PyTorch文本情绪分类实战：基于CSV数据的完整Demo

以下是一个完整的、基于PyTorch的文本情绪分类的无错误示例代码，假设数据源是CSV文件，CSV文件包含两列，没有标题，并通过embedding layer传递数据：

import torch
import torch.nn as nn
import torch.optim as optim
import pandas as pd
from sklearn.model_selection import train_test_split

# 定义模型
class SentimentClassifier(nn.Module):
    def __init__(self, vocab_size, embedding_dim, hidden_dim, output_dim):
        super(SentimentClassifier, self).__init__()
        self.embedding = nn.Embedding(vocab_size, embedding_dim)
        self.fc = nn.Linear(embedding_dim, hidden_dim)
        self.output = nn.Linear(hidden_dim, output_dim)
        
    def forward(self, text):
        embedded = self.embedding(text)
        hidden = torch.mean(embedded, dim=1)
        hidden = torch.relu(self.fc(hidden))
        output = self.output(hidden)
        return output

# 加载数据
data = pd.read_csv('data.csv', header=None)  # 读取CSV文件
texts = data.iloc[:, 0].tolist()  # 提取文本数据
labels = data.iloc[:, 1].tolist()  # 提取标签数据

# 划分数据集
train_texts, test_texts, train_labels, test_labels = train_test_split(texts, labels, test_size=0.2, random_state=42)

# 预处理文本数据
def preprocess_text(text):
    # 进行预处理操作，如分词、删除停用词等
    return text

train_texts = [preprocess_text(text) for text in train_texts]
test_texts = [preprocess_text(text) for text in test_texts]

# 创建词汇表
vocab = set()
for text in train_texts:
    vocab.update(text.split())

vocab_size = len(vocab)

# 将文本转换为整数序列
def text_to_sequence(text, vocab):
    sequence = [list(vocab).index(word) for word in text.split()]
    return torch.tensor(sequence, dtype=torch.long)

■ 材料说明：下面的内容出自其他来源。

/-- Above the level 0 no light group contests; one that has not come to hold its claim is Idle with nothing pending. -/
theorem State.Order.lights_idle {g : Fin 2} (not : (t.claim (loadLights g)).st ≠ .held) (high : 0 < t.broker.level) :
    (t.claim (loadLights g)).st = .idle ∧ (t.group g).pending = none := by
  have five : 5 ≤ (loadLights g).val := loadLights_ge g
  have bears : Claim.Bears t.broker.level (loadLights g) (t.claim (loadLights g)) := order.parts (.calm _) trivial
  have serves := order.serves (loadLights g)
  have idle : (t.claim (loadLights g)).st = .idle := by
    cases st : (t.claim (loadLights g)).st with
    | idle => rfl
    | waiting => exact absurd st (serves.lit five).1
    | held => exact absurd st not
    | forced => exact absurd (serves.forced st) (lights_not_pump g)
    | contest =>
      have ranks := (serves.asks (by rw [st]; decide)).2.1
      have pos := serves.ranked (.inl st)
      have low := bears.contests (by simp [Claim.contesting, st])
      rw [askRank, if_neg fun k => absurd (k.1.symm.trans st) (by decide)] at low
      have six : (t.claim (loadLights g)).rank = 0 ∨ (t.claim (loadLights g)).rank = 6 := by
        generalize (t.claim (loadLights g)).rank = r at ranks
        match g with
        | 0 => simpa [loadRanks, loadLights] using ranks
        | 1 => simpa [loadRanks, loadLights] using ranks
      omega
  refine ⟨idle, ?_⟩
  have lights : t.LightsOrder := order.parts .lights trivial
  rw [← Option.not_isSome_iff_eq_none]
  exact fun some => (lights.groups g).asks some idle

end

theorem lights_place {id : Fin 7} (five : 5 ≤ id.val) :
    ∃ g, id = loadLights g ∧ (if id = loadLights 0 then (0 : Fin 2) else 1) = g := by
  decide +revert

/-- The ceiling by Storage and the level in force (R155). -/
theorem ceilingNow_eq (s : State) : s.ceilingNow = if s.seq.storage = true then 0 else if s.broker.level = 0 then 1000
    else if s.broker.level = 1 then 250 else 0 := by
  unfold State.ceilingNow
  refine if_congr Iff.rfl rfl ?_
  match s.broker.level with
  | 0 => rfl
  | 1 => rfl
  | n + 2 => rfl

theorem Chan.braked_still {c : Chan} (protective : c.protective = false) (backoff : c.backoff = none) (idle : c.idle = none) :
    c.braked .none 0 = { c with
      st := .braking, bridge := .short, pending := .none, followOn := .none, req := 0,
      travel := none, stall := none, dwell := some 300 } := by
  cases c
  dsimp only at protective backoff idle
  subst protective backoff idle
  rfl

section
variable {s t : State} (fits : s.Fits) (order : t.Order Part.whole) (n l : Nat)
  (rises : s.broker.level < (s.shedTaken n l).levelNow) (level : t.broker.level = (s.shedTaken n l).levelNow)
  (claim : ∀ id, t.claim id = ((s.shedTaken n l).risesTo t.broker.level).claim id)
  {id : Fin 7} (yields : 7 ≤ (s.claim id).rank + t.broker.level)
include fits rises level claim yields
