-- ==== Sys2Proof/Proofs/FullLanes.lean ====
section
/-! PROOFS. What a full lane keeps (R171). -/

namespace Sys2Proof.Machine

/-! ### What a full lane keeps (R171)

A lane gives up its oldest class-3 record first: while at most seven of the others wait, these are safe. -/

/-- How many records of the periodic lane are not of class 3. -/
def Bus.firm (b : Bus) : Nat := b.periodic.countP fun w => w.cls != 3

theorem Bus.firm_le_length (b : Bus) : b.firm ≤ b.periodic.length := List.countP_le_length

theorem Bus.build_sublist (now : Nat) (b : Bus) : (b.build now).periodic.Sublist b.periodic := by
  rw [Bus.build_eq]
  split
  · exact List.Sublist.refl _
  · have urgent := (Bus.buildUrgent_normal b).2
    rw [← urgent]
    generalize b.buildUrgent = c
    have normal : ∀ n, (c.buildNormal n).periodic.Sublist c.periodic := fun n => takeOut_sublist n 4 c.periodic
    unfold Bus.buildRest
    split
    · exact List.Sublist.refl _
    · split
      · exact normal 1
      · split
        · exact normal 2
        · split
          · exact normal 3
          · exact List.Sublist.refl _

theorem Bus.build_firm (now : Nat) (b : Bus) : (b.build now).firm ≤ b.firm := (Bus.build_sublist now b).countP_le

theorem coalesce_countP (t : Tagged) (l : List Waiting) :
    (coalesce t l).countP (fun w => w.cls != 3) = l.countP fun w => w.cls != 3 := by
  unfold coalesce
  rw [List.countP_map]
  refine List.countP_congr fun w _ => ?_
  dsimp only [Function.comp]
  split
  · next same =>
    have kind : w.item.record.kind = t.record.kind := by
      simp only [Waiting.sameKey, Bool.and_eq_true, beq_iff_eq] at same
      exact same.1
    rw [show Waiting.cls { w with item := t } = w.cls from congrArg Kind.cls kind.symm]
  · rfl

theorem full_has_soft {b : Bus} (full : ¬ b.periodic.length < 8) (room : b.firm ≤ 7) :
    b.periodic.any (fun w => w.cls == 3) = true := by
  by_contra none
  have all : b.firm = b.periodic.length := List.countP_eq_length.mpr fun w m => by
    simp only [Bool.not_eq_true, List.any_eq_false] at none
    simpa using none w m
  omega

section
variable {b : Bus} {r : Record} (now tag : Nat)

/-- What becomes of the lane when a record of its joins. -/
theorem Bus.join_lane (c : r.kind.cls ≠ 0) (room : b.firm ≤ 7) :
    (b.join now ⟨r, tag⟩).periodic = if b.periodic.any (Waiting.sameKey r) then coalesce ⟨r, tag⟩ b.periodic
      else if b.periodic.length < 8 then b.periodic ++ [⟨⟨r, tag⟩, now, false⟩]
      else dropOldest (fun w => w.cls == 3) b.periodic ++ [⟨⟨r, tag⟩, now, false⟩] := by
  unfold Bus.join
  rw [if_neg c]
  split
  · rfl
  · split
    · next room => rw [if_pos (show b.periodic.length < 8 from room)]
    · next full =>
      rw [if_neg (show ¬ b.periodic.length < 8 from full), Bus.joinFullPeriodic, if_pos (full_has_soft full room)]

theorem Bus.join_normalBuf (t : Tagged) : (b.join now t).normalBuf = b.normalBuf := by
  unfold Bus.join Bus.joinFullPeriodic
  split
  · split
    · rfl
    · split <;> rfl
  · split
    · rfl
    · split
      · rfl
      · split
        · rfl
        · split <;> rfl

theorem dropOldest_countP (l : List Waiting) :
    (dropOldest (fun w => w.cls == 3) l).countP (fun w => w.cls != 3) = l.countP fun w => w.cls != 3 := by
  unfold dropOldest
  induction l with
  | nil => rfl
  | cons w l ih =>
    by_cases soft : w.cls = 3
    · simp [soft]
    · simp [soft, ih]

theorem Bus.join_firm (room : b.firm ≤ 7) :
    (b.join now ⟨r, tag⟩).firm ≤ b.firm + (if r.kind.cls = 0 ∨ r.kind.cls = 3 then 0 else 1) := by
  by_cases c : r.kind.cls = 0
  · have same := Bus.join_urgent_length (b := b) now tag c
    rw [Bus.firm, same]
    exact Nat.le_add_right _ _
  have one : List.countP (fun w : Waiting => w.cls != 3) [⟨⟨r, tag⟩, now, false⟩]
      = if r.kind.cls = 0 ∨ r.kind.cls = 3 then 0 else 1 := by
    by_cases soft : r.kind.cls = 3
    · simp [Waiting.cls, soft]
    · simp [Waiting.cls, soft, c]
  rw [Bus.firm, Bus.join_lane now tag c room]
  split
  · rw [coalesce_countP]
    exact Nat.le_add_right _ _
  · split
    · rw [List.countP_append, one]
      exact le_rfl
    · rw [List.countP_append, dropOldest_countP, one]
      exact le_rfl

theorem Bus.join_holds_firm (c : r.kind.cls ≠ 0) (room : b.firm ≤ 7) : (b.join now ⟨r, tag⟩).holds r := by
  left
  rw [Bus.join_lane now tag c room]
  split
  · next any =>
    obtain ⟨w, m, e⟩ := mem_coalesce_self (t := ⟨r, tag⟩) any
    exact ⟨w, m, congrArg Tagged.record e⟩
  · split <;> exact ⟨⟨⟨r, tag⟩, now, false⟩, by simp, rfl⟩

theorem Bus.join_holds_other_firm {q : Record} (room : b.firm ≤ 7) (k : q.kind ≠ r.kind ∨ q.subject ≠ r.subject)
    (firm : q.kind.cls ≠ 3) (h : b.holds q) : (b.join now ⟨r, tag⟩).holds q := by
  by_cases c : r.kind.cls = 0
  · exact Bus.join_holds_other now tag (.inl c) k h
  have other : ∀ w : Waiting, w.item.record = q → w.sameKey r = false := fun w e => by
    unfold Waiting.sameKey
    rw [e]
    rcases k with k | k <;> simp [k]
  unfold Bus.holds
  rw [Bus.join_normalBuf, Bus.join_lane now tag c room]
  refine h.imp_left fun ⟨w, m, e⟩ => ⟨w, ?_, e⟩
  split
  · exact mem_coalesce_other m (other w e)
  · split
    · exact List.mem_append_left _ m
    · refine List.mem_append_left _ ((List.mem_eraseP_of_neg ?_).mpr m)
      simp only [beq_iff_eq]
      rw [Waiting.cls, e]
      exact firm

end

section
variable {s : State} {r : Record} (tag : Nat) (room : s.bus.firm ≤ 7)
include room

theorem hand_firm : (s.hand r tag).bus.firm ≤ s.bus.firm + (if r.kind.cls = 0 ∨ r.kind.cls = 3 then 0 else 1) :=
  (Bus.build_firm s.now _).trans (Bus.join_firm s.now tag room)

theorem hand_holds_firm (c : r.kind.cls ≠ 0) : (s.hand r tag).bus.holds r :=
  Bus.build_holds s.now (Bus.join_holds_firm s.now tag c room)

theorem hand_holds_other_firm {q : Record} (k : q.kind ≠ r.kind ∨ q.subject ≠ r.subject) (firm : q.kind.cls ≠ 3)
    (h : s.bus.holds q) : (s.hand r tag).bus.holds q :=
  Bus.build_holds s.now (Bus.join_holds_other_firm s.now tag room k firm h)

end

/-! ### A list of offers -/

/-- How many records of the list are neither urgent nor of class 3. -/
def firmCount (l : List Offer) : Nat := l.countP fun o => o.record.kind.cls != 0 && o.record.kind.cls != 3

theorem firmCount_cons (o : Offer) (l : List Offer) :
    firmCount (o :: l) = firmCount l + (if o.record.kind.cls = 0 ∨ o.record.kind.cls = 3 then 0 else 1) := by
  unfold firmCount
  rw [List.countP_cons]
  by_cases zero : o.record.kind.cls = 0
  · simp [zero]
  · by_cases three : o.record.kind.cls = 3
    · simp [three]
    · simp [zero, three]

theorem firmCount_append (l k : List Offer) : firmCount (l ++ k) = firmCount l + firmCount k := List.countP_append

section
variable {l : List Offer} {s : State}

theorem takes_firm (room : s.bus.firm + firmCount l ≤ 7) : (l.foldl State.take s).bus.firm ≤ s.bus.firm + firmCount l := by
  induction l generalizing s with
  | nil => exact Nat.le_add_right _ _
  | cons o l ih =>
    rw [firmCount_cons] at room ⊢
    have one := hand_firm (r := o.record) 0 (show s.bus.firm ≤ 7 by omega)
    have rest := ih (s := s.take o) (by show (s.hand o.record 0).bus.firm + _ ≤ 7; omega)
    exact rest.trans (by show (s.hand o.record 0).bus.firm + _ ≤ _; omega)

/-- A record of class 1 or 2 stays held while no more than seven of its like come to wait. -/
theorem takes_holds_firm {q : Record} (room : s.bus.firm + firmCount l ≤ 7)
    (other : ∀ o ∈ l, q.kind ≠ o.record.kind ∨ q.subject ≠ o.record.subject) (firm : q.kind.cls ≠ 3) (h : s.bus.holds q) :
    (l.foldl State.take s).bus.holds q := by
  induction l generalizing s with
  | nil => exact h
  | cons o l ih =>
    rw [firmCount_cons] at room
    have one := hand_firm (r := o.record) 0 (show s.bus.firm ≤ 7 by omega)
    exact ih (s := s.take o) (by show (s.hand o.record 0).bus.firm + _ ≤ 7; omega)
      (fun p m => other p (List.mem_cons_of_mem _ m))
      (hand_holds_other_firm 0 (by omega) (other o List.mem_cons_self) firm h)

/-- A record of class 1 or 2 handed over among others. -/
theorem offers_hold_firm {k : List Offer} {o : Offer} (c : o.record.kind.cls ≠ 0) (firm : o.record.kind.cls ≠ 3)
    (room : s.bus.firm + firmCount (l ++ o :: k) ≤ 7)
    (other : ∀ p ∈ k, o.record.kind ≠ p.record.kind ∨ o.record.subject ≠ p.record.subject) :
    ((l ++ o :: k).foldl State.take s).bus.holds o.record := by
  rw [firmCount_append, firmCount_cons] at room
  rw [List.foldl_append, List.foldl_cons]
  have before := takes_firm (l := l) (s := s) (by omega)
  have one := hand_firm (s := l.foldl State.take s) (r := o.record) 0 (by omega)
  refine takes_holds_firm ?_ other firm (hand_holds_firm 0 (by omega) c)
  show ((l.foldl State.take s).hand o.record 0).bus.firm + _ ≤ 7
  omega

end

/-! ### The urgent lane -/

/-- The record waits in the urgent lane or stands in the urgent buffer. -/
def Bus.urges (b : Bus) (q : Record) : Prop :=
  (∃ w ∈ b.urgent, w.item.record = q) ∨ ∃ f, b.urgentBuf = some f ∧ ∃ x ∈ f.records, x.record = q

theorem Bus.urges.carries {b : Bus} {q : Record} (h : b.urges q) : b.carries q :=
  h.imp (fun ⟨w, m, e⟩ => ⟨w, List.mem_append_right _ m, e⟩) fun ⟨f, m, x⟩ => ⟨f, .inl m, x⟩

theorem Bus.build_urges {b : Bus} {q : Record} (now : Nat) (h : b.urges q) : (b.build now).urges q := by
  have rest : ∀ b : Bus, (b.buildRest now).urgent = b.urgent ∧ (b.buildRest now).urgentBuf = b.urgentBuf := fun b => by
    unfold Bus.buildRest
    split
    · exact ⟨rfl, rfl⟩
    · split
      · exact ⟨rfl, rfl⟩
      · split
        · exact ⟨rfl, rfl⟩
        · split <;> exact ⟨rfl, rfl⟩
  rw [Bus.build_eq]
  split
  · exact h
  · unfold Bus.urges
    rw [(rest _).1, (rest _).2]
    unfold Bus.buildUrgent
    split
    · next empty =>
      rcases h with ⟨w, m, e⟩ | ⟨f, m, -⟩
      · rw [← List.take_append_drop 4 b.urgent, List.mem_append] at m
        exact m.symm.imp (fun m => ⟨w, m, e⟩) fun m => ⟨_, rfl, w.item, List.mem_map_of_mem m, e⟩
      · rw [m] at empty
        cases empty
    · exact h

theorem hand_urges {s : State} {r : Record} (tag : Nat) (c : r.kind.cls = 0) : (s.hand r tag).bus.urges r := by
  refine Bus.build_urges s.now (.inl ?_)
  unfold Bus.join
  rw [if_pos c]
  split
  · next any =>
    obtain ⟨w, m, e⟩ := mem_coalesce_self (t := ⟨r, tag⟩) any
    exact ⟨w, m, congrArg Tagged.record e⟩
  · split <;> exact ⟨⟨⟨r, tag⟩, s.now, false⟩, by simp, rfl⟩

theorem hand_urges_other {s : State} {r q : Record} (tag : Nat) (c : r.kind.cls ≠ 0) (h : s.bus.urges q) :
    (s.hand r tag).bus.urges q := by
  refine Bus.build_urges s.now ?_
  have same : (s.bus.join s.now ⟨r, tag⟩).urgent = s.bus.urgent
      ∧ (s.bus.join s.now ⟨r, tag⟩).urgentBuf = s.bus.urgentBuf := by
    unfold Bus.join Bus.joinFullPeriodic
    rw [if_neg c]
    split
    · exact ⟨rfl, rfl⟩
    · split
      · exact ⟨rfl, rfl⟩
      · split
        · exact ⟨rfl, rfl⟩
        · split <;> exact ⟨rfl, rfl⟩
  unfold Bus.urges
  rw [same.1, same.2]
  exact h

theorem takes_urges {l : List Offer} {s : State} {q : Record} (away : ∀ o ∈ l, o.record.kind.cls ≠ 0) (h : s.bus.urges q) :
    (l.foldl State.take s).bus.urges q := by
  induction l generalizing s with
  | nil => exact h
  | cons o l ih =>
    exact ih (s := s.take o) (fun p m => away p (List.mem_cons_of_mem _ m))
      (hand_urges_other 0 (away o List.mem_cons_self) h)

end Sys2Proof.Machine
end

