-- ==== Sys2Proof/Proofs/OpenCircuit.lean ====
section
/-! PROOFS. The open-circuit table (R6, R14). -/

namespace Sys2Proof.Machine

/-! ### The open-circuit table (R6, R14) -/

/-- Part of the way between two values goes below neither. -/
theorem between_ge {a b n d : Int} (hn : 0 ≤ n) (nd : n ≤ d) (hd : 0 < d) : min a b ≤ a + ((b - a) * n).tdiv d := by
  have mirrored := between_le (a := -a) (b := -b) hn nd hd
  have neg : (-b - -a) * n = -((b - a) * n) := by rw [← Int.neg_mul]; congr 1; omega
  rw [neg, Int.neg_tdiv] at mirrored
  omega

/-- Segments whose upper point is reached are passed over. -/
theorem ocvSegments_skip {volts : Int} (pre : List (Nat × Nat)) (a : Nat × Nat) (rest : List (Nat × Nat))
    (reached : ∀ p ∈ pre ++ [a], (p.1 : Int) ≤ volts) : ocvSegments volts (pre ++ a :: rest) = ocvSegments volts (a :: rest) := by
  induction pre with
  | nil => rfl
  | cons x pre ih =>
    have rest_reached : ∀ p ∈ pre ++ [a], (p.1 : Int) ≤ volts := fun p m => reached p (List.mem_cons_of_mem _ m)
    rw [← ih rest_reached]
    cases pre with
    | nil =>
      have high := rest_reached a (by simp)
      exact if_neg (by omega)
    | cons y pre =>
      have high := rest_reached y (by simp)
      exact if_neg (by omega)

theorem ocvSegments_within {volts : Int} {a b : Nat × Nat} (rest : List (Nat × Nat)) (low : (a.1 : Int) ≤ volts)
    (high : volts < b.1) : (ocvSegments volts (a :: b :: rest) : Int)
      = a.2 + (((b.2 : Int) - a.2) * (volts - a.1)).tdiv ((b.1 : Int) - a.1) := by
  have bound := between_ge (a := a.2) (b := b.2) (n := volts - a.1) (d := (b.1 : Int) - a.1) (by omega) (by omega) (by omega)
  unfold ocvSegments
  rw [if_pos high]
  exact Int.toNat_of_nonneg (by omega)

/-- The millivolts and the per mille of a point. -/
def ocvVolts (v : Values) (k : Fin 8) : Nat := v.get ⟨10 + k.val, by omega⟩ / 65536

def ocvMille (v : Values) (k : Fin 8) : Nat := v.get ⟨10 + k.val, by omega⟩ % 65536

def ocvPoint (v : Values) (k : Fin 8) : Nat × Nat := (ocvVolts v k, ocvMille v k)

theorem octPoints_eq (v : Values) : Item.octPoints v = [0, 1, 2, 3, 4, 5, 6, 7].map (ocvPoint v) := rfl

theorem ocv_ascends {v : Values} (fit : v.fit) {j k : Fin 8} (le : j ≤ k) : ocvVolts v j ≤ ocvVolts v k := by
  obtain ⟨h0, h1, h2, h3, h4, h5, h6⟩ := (tableAscends_iff v).mp fit.2.2
  have next : ∀ k : Fin 7, ocvVolts v k.castSucc ≤ ocvVolts v k.succ := fun k => by
    match k with
    | 0 => exact h0.le
    | 1 => exact h1.le
    | 2 => exact h2.le
    | 3 => exact h3.le
    | 4 => exact h4.le
    | 5 => exact h5.le
    | 6 => exact h6.le
  exact Fin.monotone_iff_le_succ.mpr next le

theorem ocvSegments_from {v : Values} (fit : v.fit) {volts : Int} {pre post : List (Fin 8)} {k : Fin 8}
    (before : ∀ j ∈ pre, j ≤ k) (low : (ocvVolts v k : Int) ≤ volts) :
    ocvSegments volts ((pre ++ k :: post).map (ocvPoint v)) = ocvSegments volts ((k :: post).map (ocvPoint v)) := by
  rw [List.map_append]
  refine ocvSegments_skip (pre.map (ocvPoint v)) (ocvPoint v k) (post.map (ocvPoint v)) fun p m => ?_
  have within : ∃ j, j ≤ k ∧ ocvPoint v j = p := by
    simp only [List.mem_append, List.mem_map, List.mem_singleton] at m
    rcases m with ⟨j, m, e⟩ | e
    · exact ⟨j, before j m, e⟩
    · exact ⟨k, le_rfl, e.symm⟩
  obtain ⟨j, le, rfl⟩ := within
  have := ocv_ascends fit le
  show (ocvVolts v j : Int) ≤ volts
  omega

theorem points_split (k : Fin 7) : ∃ pre post, ([0, 1, 2, 3, 4, 5, 6, 7] : List (Fin 8)) = pre ++ k.castSucc :: k.succ :: post
    ∧ ∀ j ∈ pre, j ≤ k.castSucc := by
  match k with
  | 0 => exact ⟨[], [2, 3, 4, 5, 6, 7], rfl, by decide⟩
  | 1 => exact ⟨[0], [3, 4, 5, 6, 7], rfl, by decide⟩
  | 2 => exact ⟨[0, 1], [4, 5, 6, 7], rfl, by decide⟩
  | 3 => exact ⟨[0, 1, 2], [5, 6, 7], rfl, by decide⟩
  | 4 => exact ⟨[0, 1, 2, 3], [6, 7], rfl, by decide⟩
  | 5 => exact ⟨[0, 1, 2, 3, 4], [7], rfl, by decide⟩
  | 6 => exact ⟨[0, 1, 2, 3, 4, 5], [], rfl, by decide⟩

section
variable (v : Values) (volts : Int)

theorem ocvCharge_eq : ocvCharge v volts = if volts ≤ ocvVolts v 0 then ocvMille v 0
    else ocvSegments volts ([0, 1, 2, 3, 4, 5, 6, 7].map (ocvPoint v)) := rfl

theorem ocvCharge_low (low : volts ≤ ocvVolts v 0) : ocvCharge v volts = ocvMille v 0 := by
  rw [ocvCharge_eq, if_pos low]

variable {v volts} (fit : v.fit)
include fit

theorem ocvCharge_high (high : (ocvVolts v 7 : Int) ≤ volts) : ocvCharge v volts = ocvMille v 7 := by
  have above : ¬ volts ≤ ocvVolts v 0 := by
    obtain ⟨h0, -⟩ := (tableAscends_iff v).mp fit.2.2
    have first : ocvVolts v 0 < ocvVolts v 1 := h0
    have rest := ocv_ascends fit (j := 1) (k := 7) (by decide)
    omega
  rw [ocvCharge_eq, if_neg above]
  exact ocvSegments_from fit (pre := [0, 1, 2, 3, 4, 5, 6]) (post := []) (k := 7) (by decide) high

theorem ocvCharge_between (k : Fin 7) (low : (ocvVolts v k.castSucc : Int) ≤ volts) (high : volts < ocvVolts v k.succ) :
    (ocvCharge v volts : Int) = ocvMille v k.castSucc
      + (((ocvMille v k.succ : Int) - ocvMille v k.castSucc) * (volts - ocvVolts v k.castSucc)).tdiv
        ((ocvVolts v k.succ : Int) - ocvVolts v k.castSucc) := by
  by_cases first : volts ≤ ocvVolts v 0
  · have at_first : (ocvVolts v k.castSucc : Int) = volts := by
      have := ocv_ascends fit (j := 0) (k := k.castSucc) (Fin.zero_le _)
      omega
    have zero : k = 0 := by
      by_contra not
      obtain ⟨h0, -⟩ := (tableAscends_iff v).mp fit.2.2
      have one : ocvVolts v 0 < ocvVolts v 1 := h0
      have rest := ocv_ascends fit (j := 1) (k := k.castSucc) (by
        rw [Fin.le_def]
        have : k.val ≠ 0 := fun e => not (Fin.ext e)
        show 1 ≤ k.val
        omega)
      omega
    subst zero
    rw [ocvCharge_low v volts first, at_first]
    simp
  · obtain ⟨pre, post, split, before⟩ := points_split k
    rw [ocvCharge_eq, if_neg first, split, ocvSegments_from fit before low]
    exact ocvSegments_within _ low high

end

end Sys2Proof.Machine
end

train_sequences = [text_to_sequence(text, vocab) for text in train_texts]
test_sequences = [text_to_sequence(text, vocab) for text in test_texts]

# 创建DataLoader
train_data = list(zip(train_sequences, train_labels))
test_data = list(zip(test_sequences, test_labels))
train_loader = torch.utils.data.DataLoader(train_data, batch_size=16, shuffle=True)
test_loader = torch.utils.data.DataLoader(test_data, batch_size=16, shuffle=False)

# 定义模型参数
embedding_dim = 100
hidden_dim = 256
output_dim = 2

# 初始化模型、损失函数和优化器
model = SentimentClassifier(vocab_size, embedding_dim, hidden_dim, output_dim)
criterion = nn.CrossEntropyLoss()
optimizer = optim.Adam(model.parameters(), lr=0.001)

# 训练模型
num_epochs = 10
for epoch in range(num_epochs):
    model.train()
    for text, label in train_loader:
        optimizer.zero_grad()
        output = model(text)
        loss = criterion(output, label)
        loss.backward()
        optimizer.step()

    model.eval()
    correct = 0
    total = 0
    with torch.no_grad():
        for text, label in test_loader:
            output = model(text)
            _, predicted = torch.max(output.data, 1)
            total += label.size(0)
            correct += (predicted == label).sum().item()
    accuracy = 100 * correct / total
    print(f'Epoch {epoch+1}/{num_epochs}, Accuracy: {accuracy}%')

请确保将数据文件命名为data.csv，并与代码文件放置在相同的目录中。此代码将训练一个基于PyTorch的文本情绪分类模型，并在每个epoch结束时打印出测试集的准确率。希望对您有所帮助！